• [Task objective]: Report all lines in the records that hold the string "printing".

• [Material for the task]:

▬▬▬

-- ==== Sys2Proof/Machine/Device.lean ====
section
/-! DEFINITION. The device's state requests, their preconditions and the drain (R24 to R28, R94, R198, R238, R259, R286, R294, R518,
R548). -/

namespace Sys2Proof.Machine

/-! ### Requests (R24, R26) -/

/-- The outcome of a request: RequestStatus and RequestCause. -/
def State.answer (s : State) (status cause : Nat) : State := (s.wr K.devRequestStatus status).wr K.devRequestCause cause

/-- A request not listed for the present state (R25, R26). -/
def State.refuseRequest (s : State) : State := s.answer 1 (if s.dev = stDraining then 7 else 1)

/-- A request is written to StateRequest: the write is served, and the request has its own outcome. -/
def request (a : Acc) (code : Nat) (eff : State → State) (s : State) : State :=
  s.act { a with value := code } K.devStateRequest 0 eff

/-! ### Preconditions of ARM (R25, R198, R259, R286) -/

/-- An enabled camera channel has its links up. -/
def State.linksUp (s : State) : Bool :=
  (List.range 12).all fun n => s.camState n == camDisabled || s.camState n == camActive

/-- Two bars' heads share a port (R259). -/
def State.sharedPort (s : State) : Bool :=
  s.barsOn.any fun b => s.barsOn.any fun c => decide (b < c) && (s.barPorts b).any (s.barPorts c).contains

/-- A twin bar is paired both ways with the same Slot and nozzle count, and LineBase 0 and 1 (R259). -/
def State.twinOk (s : State) (b : Nat) : Bool :=
  let t := s.rd (K.barTwinBar b)
  t == 255 ||
  (Nat.blt t 16 && t != b && s.on (K.barBarEnable t) && s.rd (K.barTwinBar t) == b && s.rd (K.barSlot t) == s.rd (K.barSlot b) &&
    s.barNozzles t == s.barNozzles b && s.rd (K.barLineBase t) + s.rd (K.barLineBase b) == 1)

/-- RingRowPitch × LineStep is UpY × the raster Pitch (R259). -/
def State.ringPitchOk (s : State) (b : Nat) : Bool :=
  decide ((s.rd K.ringRingRowPitch * s.rd (K.barLineStep b) : Nat) = (s.rd K.jobUpY : Int) * s.genPitch (12 + b))

/-- The bar agrees with its nozzle map (R226, R259). -/
def State.mapOk (s : State) (b : Nat) : Bool :=
  s.rd (K.ubarSlot b) == s.rd (K.barSlot b) && s.rd (K.ubarFirstHead b) == s.rd (K.barFirstHead b) &&
  s.rd (K.ubarHeadCount b) == s.rd (K.barHeadCount b) && s.rd (K.ubarHeadNozzles b) == s.rd (K.barHeadNozzles b)

/-- The job does not match the installation (R259). -/
def State.jobMismatch (s : State) : Bool :=
  s.rd K.jobEntryCount == 0 || s.sharedPort || !(s.barsOn.all s.twinOk) || !(s.barsOn.all s.ringPitchOk) ||
  (s.printWeb && (!s.on K.ringRingEnable || !(s.barsOn.all s.mapOk)))

/-- A head in an enabled bar's range is ABSENT, MISMATCH or READY, or a port is not ACTIVE or of another head size (R286). -/
def State.headMissing (s : State) : Bool :=
  s.barsOn.any fun b =>
    ((s.barPorts b).any fun p => s.portState p != kpActive || s.rd (K.profNozzles (s.prof p)) != s.rd (K.barHeadNozzles b)) ||
    ((List.range (s.rd (K.barHeadCount b))).any fun i =>
      let st := s.headState (s.rd (K.barFirstHead b) + i)
      st == khAbsent || st == khMismatch || st == khReady)

/-- The RequestCause an ARM request is refused with; 0 for none. -/
def State.armCause (s : State) : Nat :=
  if ¬ s.inspecting ∧ ¬ s.printing then 2
  else if s.inspecting ∧ ¬ s.linksUp then 4
  else if s.inspecting ∧ s.printWeb ∧ ¬ s.printing then 3
  else if s.printing ∧ s.jobMismatch then 3
  else if s.printing ∧ s.headMissing then 5
  else 0

/-- A scan and every calibration end (R294, R322, R518). -/
def State.endTests (s : State) (acks : Nat) : State := (s.scanAbort acks).gaCalAborts.calAbort

/-- Entry to ARMED (R25, R256, R406). -/
def State.arm (s : State) : State :=
  let s := (s.answer 0 0).slipArm.enter stArmed
  if s.printing then s.zeReserve (s.rd K.jobSlipEngines) else s

/-- ARM in STOPPED: a running scan or calibration ends first; `acks` says which heads acknowledge the return to print mode. -/
def State.tryArm (s : State) (acks : Nat) : State :=
  let s := s.endTests acks
  let s := if s.printing ∧ s.jobMismatch then s.flag K.slipStatus 16 100 else s
  if s.armCause = 0 then s.arm else s.answer 2 s.armCause

/-- ARM. -/
def armWrite (a : Acc) (acks : Nat) (s : State) : State :=
  request a 1 (fun s => if s.dev = stStopped then s.tryArm acks else s.refuseRequest) s

/-- ARM. -/
def execArm (a : Acc) (acks : Nat) (s : State) : Host.Outcome State Fault Refusal := .next (armWrite a acks s)

/-- RUN (R94): with StartSource COMMAND, Origin is the web position rounded up to a whole POS. -/
def runWrite (a : Acc) (s : State) : State :=
  request a 2 (fun s =>
    if s.dev = stArmed ∧ s.rd K.devStartSource = 0 then (s.answer 0 0).startRun (-floorDiv (-s.webP) (2 ^ 32)) else s.refuseRequest) s

/-- RUN. -/
def execRun (a : Acc) (s : State) : Host.Outcome State Fault Refusal := .next (runWrite a s)

/-! ### Leaving ARMED and DRAINING (R25, R27) -/

/-- What waits to be fired is discarded; a strobe window that runs goes on. -/
def State.dropPrint (s : State) : State :=
  let s := (List.range 32).foldl (fun (s : State) p =>
    s.setPort p { s.port p with banks := [], shift := none, loaded := none }) s
  { s with heads := s.heads.map fun (e : Nat × Head) => (e.1, { e.2 with strobe := none }) }

/-- What waits to be inspected is discarded: bands, lines, open stitched lines and open components (R27, R202). -/
def State.dropInspection (s : State) : State :=
  let s := { s with cams := s.cams.map fun (e : Nat × Cam) =>
                      (e.1, { e.2 with bands := [], cur := none, fifo := [], held := none, list := [],
                                       owed := e.2.owed ++ e.2.list.map fun (_ : CamTrig) => s.now }) }
  let s := { s with ctxs := s.ctxs.map fun (e : Nat × Ctx) => (e.1, { e.2 with pipe := [], store := [], out := [] }),
                    seam := { s.seam with opens := [] } }
  s.umbDiscard

/-- The device enters STOPPED from its work: generators stop, engines are released and no bar runs. -/
def State.toStopped (s : State) : State :=
  let s := s.gensOff.zeRelease.enter stStopped
  let s := if s.printing then s.wr K.slipJobState 0 else s
  (List.range 16).foldl State.rejoinHeads s

/-- DRAINING ends with data discarded (R27). -/
def State.drainAbort (s : State) (cause : Nat) : State := (s.wr K.devStopCause cause).dropPrint.dropInspection.toStopped

/-- STOP and DISARM in ARMED. -/
def State.disarm (s : State) : State := s.dropPrint.toStopped

/-- STOP (R25, R27). -/
def stopWrite (a : Acc) (s : State) : State :=
  request a 3 (fun s =>
    if s.dev = stArmed then (s.answer 0 0).disarm
    else if s.dev = stRunning then (s.answer 0 0).drain 1
    else if s.dev = stDraining then (s.answer 0 0).drainAbort 7
    else s.refuseRequest) s

/-- STOP. -/
def execStop (a : Acc) (s : State) : Host.Outcome State Fault Refusal := .next (stopWrite a s)

/-- DISARM. -/
def disarmWrite (a : Acc) (s : State) : State :=
  request a 4 (fun s => if s.dev = stArmed then (s.answer 0 0).disarm else s.refuseRequest) s

/-- DISARM. -/
def execDisarm (a : Acc) (s : State) : Host.Outcome State Fault Refusal := .next (disarmWrite a s)

/-- A wake condition holds in this FABCLK (R548, R549). -/
def State.wakeHolds (s : State) : Bool := s.wakeLevel.isSome || s.power.alarm == some s.now

/-- SLEEP in STOPPED. -/
def State.trySleep (s : State) (acks : Nat) : State :=
  let s := s.endTests acks
  if s.wakeHolds then (s.answer 3 6).inc 32 K.pwrSleepRefusals else (s.answer 0 0).startSleep.refreshPins

/-- SLEEP (R548). -/
def sleepWrite (a : Acc) (acks : Nat) (s : State) : State :=
  request a 5 (fun s => if s.dev = stStopped then s.trySleep acks else s.refuseRequest) s

/-- SLEEP. -/
def execSleep (a : Acc) (acks : Nat) (s : State) : Host.Outcome State Fault Refusal := .next (sleepWrite a acks s)

/-- WAKE (R549). -/
def wakeWrite (a : Acc) (s : State) : State :=
  request a 6 (fun s => if s.dev = stStandby then (s.answer 0 0).wake 1 else s.refuseRequest) s

/-- WAKE. -/
def execWake (a : Acc) (s : State) : Host.Outcome State Fault Refusal := .next (wakeWrite a s)

/-- DEV_STOP (R25): a delivery at the stop input; in RUNNING the device drains with StopCause STOP_INPUT. -/
def devStop (s : State) : State :=
  match s.takeTask 0 with
  | none => s
  | some (_, s) => if s.dev = stRunning then s.drain 6 else s

/-- DEV_STOP. -/
def execDevStop (s : State) : Host.Outcome State Fault Refusal := .next (devStop s)

/-! ### The drain (R27) -/

/-- A bar in use has fired its last line, and its port queues are empty and its windows ended. -/
def State.barDrained (s : State) (b : Nat) : Bool :=
  !(s.gen (12 + b)).run ||
  (!s.lineDue b (s.bar b).next && (s.barPorts b).all fun p => (s.port p).banks.isEmpty && s.strobesDone p)

/-- Every band of a channel has ended and its lines have left the pipe and the Seam unit. -/
def State.camDrained (s : State) (n : Nat) : Bool :=
  ((s.cam n).bands.all fun x => (x.ended || s.camState n == camDisabled) && x.piped == 0 && x.seam == 0) &&
  (s.ctx n).pipe.isEmpty && (s.ctx n).store.isEmpty && (s.ctx n).out.isEmpty

/-- The band condition: the print has passed the furthest camera row, and every band in progress has ended. -/
def State.bandsDrained (s : State) : Bool :=
  s.printPassed && (List.range 12).all s.camDrained && s.seam.opens.isEmpty

/-- DRAIN_COMPLETE: with print, every bar has fired its last line; with inspection, the band condition holds, Umbra then closes what is
open, and every tag is written. -/
def drainComplete (s : State) : State :=
  if s.dev ≠ stDraining ∨ (s.printing ∧ ¬ s.barsOn.all s.barDrained) ∨ (s.inspecting ∧ ¬ s.bandsDrained) then s
  else
    let s := if s.inspecting ∧ ¬ s.umb.comps.isEmpty then s.umbFlush else s
    if s.inspecting ∧ ¬ s.umb.closed.isEmpty then s else s.toStopped

/-- DRAIN_COMPLETE. -/
def execDrainComplete (s : State) : Host.Outcome State Fault Refusal := .next (drainComplete s)

/-- DRAIN_TIMEOUT: DrainTimeout, if not 0, has passed since DRAINING was entered. -/
def drainTimeout (s : State) : State :=
  if s.dev ≠ stDraining ∨ s.rd K.devDrainTimeout = 0 then s
  else (s.at (s.stateAt + us (s.rd K.devDrainTimeout))).drainAbort 3

/-- DRAIN_TIMEOUT. -/
def execDrainTimeout (s : State) : Host.Outcome State Fault Refusal := .next (drainTimeout s)

end Sys2Proof.Machine
end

▬▬▬

• [Completed task]:
  if ¬ s.inspecting ∧ ¬ s.printing then 2
  else if s.inspecting ∧ s.printWeb ∧ ¬ s.printing then 3
  else if s.printing ∧ s.jobMismatch then 3
  else if s.printing ∧ s.headMissing then 5
  if s.printing then s.zeReserve (s.rd K.jobSlipEngines) else s
  let s := if s.printing ∧ s.jobMismatch then s.flag K.slipStatus 16 100 else s
  let s := if s.printing then s.wr K.slipJobState 0 else s
  if s.dev ≠ stDraining ∨ (s.printing ∧ ¬ s.barsOn.all s.barDrained) ∨ (s.inspecting ∧ ¬ s.bandsDrained) then s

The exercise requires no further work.